In April 2013, Panopticon was named a Gartner "Cool Vendor" in the Cool Vendors for In-Memory Computing 2013 report by Gartner, Inc. The April 23, 2013 report was co-authored by Roy Schulte, Roxane Edjlali, et al. This is the first year that Gartner has called out In-Memory Computing specifically as a subject for one of its Cool Vendor reports.

In August 2013, Datawatch Corporation (NASDAQ-CM: DWCH) announced that it had completed its acquisition of Panopticon Software AB.

In December 2018, Altair Engineering Inc (NASDAQ: ALTR) announced that it had completed its acquisition of Datawatch Corporation.

==Pre-attentive processing==
Panopticon is designed to allow analysts to utilize Pre-Attentive Processing to identify anomalies and outliers in large amounts of fast-changing data. Pre-Attentive Processing is a term from the area of human cognitive psychology and refers to the ability of the low-level human visual system to rapidly identify certain basic visual properties. Examples of visual features that can be detected in this way include hue, intensity, enclosure, orientation, size, and motion.

==Technology overview==
Panopticon's technology relies on in-memory OLAP cubes, which are displayed through a series of visualizations including treemapping. This allows the user to load data, select variables and hierarchical structures, and navigate through the resultant visualization, filtering, zooming and drilling (sometimes called slicing and dicing), to identify outliers, correlations and trends.
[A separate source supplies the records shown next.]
/-! ### The reset input (R250) -/

/-- With no transform in progress the reset input is INIT (44_commands.md R192). -/
theorem exec_init_of_idle {s : State} (h : s.seq = none) : exec .init s = .next (resetInput s) := by
  rw [resetInput, State.setSeq, ← h]
  rfl

/-- Settles O4: the step serves the reset input, at the state with that event taken. -/
theorem resetInputHasTheEffectOfInit : Obligations.ResetInputHasTheEffectOfInit := by
  intro s rest hs hp
  have hstep : step s = exec .init (s.setPending rest) :=
    (step_event hs hp).trans (exec_init_of_idle (s := s.setPending rest) hs).symm
  exact ⟨hstep, hstep⟩

end Sys2Proof.Machine
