-- ==== Sys2Proof/Machine/Operands.lean ====
section
/-! DEFINITION. The operand forms of the common formats (R59 to R65) as shared shapes: two sources, one source, immediate,
predicate and branch forms. A meaning is one of these shapes over its operation. -/
namespace Sys2Proof.Machine

/-- R format, d ← f(a, b), result in the cycle after issue (R59, R128). -/
def rForm (f : Word → Word → Word) (o : RRR) : Act Unit := do
  destReady o.d
  let x ← readSrc o.a o.qa
  let y ← readSrc o.b o.qb
  writeS o.d (f x y)
  advance

/-- R format with a result of a latency class (R129). -/
def rFormLate (cls own : Nat) (f : Word → Word → Word) (o : RRR) : Act Unit := do
  destReady o.d
  let x ← readSrc o.a o.qa
  let y ← readSrc o.b o.qb
  writeSLate o.d cls own (f x y)
  advance

/-- R format with one source (R86). -/
def r1Form (f : Word → Word) (o : RRD) : Act Unit := do
  destReady o.d
  let x ← readSrc o.a o.qa
  writeS o.d (f x)
  advance

/-- I format, d ← f(a, imm) (R60, R130). -/
def iForm (f : Word → BitVec 14 → Word) (o : Imm) : Act Unit := do
  destReady o.d
  let x ← readSrc o.a o.qa
  writeS o.d (f x o.imm)
  advance

/-- I format of the shifts (R130). -/
def shForm (f : Word → Nat → Word) (o : ImmSh) : Act Unit := do
  destReady o.d
  let x ← readSrc o.a o.qa
  writeS o.d (f x o.sh.toNat)
  advance

/-- PSET (R132). -/
def psetForm (f : Word → Word → Bool) (o : RRR) : Act Unit := do
  let x ← readSrc o.a o.qa
  let y ← readSrc o.b o.qb
  modCur (fun c => c.putP o.d (f x y))
  advance

/-- PLOG (R132). -/
def plogForm (f : Bool → Bool → Bool) (o : PPP) : Act Unit := do
  modCur (fun c => c.putP o.d (f (c.getP o.a) (c.getP o.b)))
  advance

/-- A conditional branch on two registers (R63, R133). -/
def brForm (f : Word → Word → Bool) (o : Br) : Act Unit := do
  let x ← readSrc o.a o.qa
  let y ← readSrc o.b o.qb
  let s ← get
  if f x y then transfer (s.cur.pc + 4 * o.off.signExtend 64) else advance

end Sys2Proof.Machine
end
Its streaming OLAP implementation takes an in-memory OLAP cube and allows data to be streamed through it. This combination makes the company's products attractive to industry verticals that require live streaming data, such as financial data of international markets, utility grid monitoring and telecommunications network traffic analysis. This is very different than the vast majority of OLAP implementations in which cubes are rebuilt periodically for new batches of data.

This support for streaming data with its products has allowed financial institutions such as JPMorgan Chase, Citigroup, Citadel, and BlackRock to implement the Panopticon within their real-time trading and risk applications.
Euromoney has stated that it provides the trader community with a way of quickly digesting information.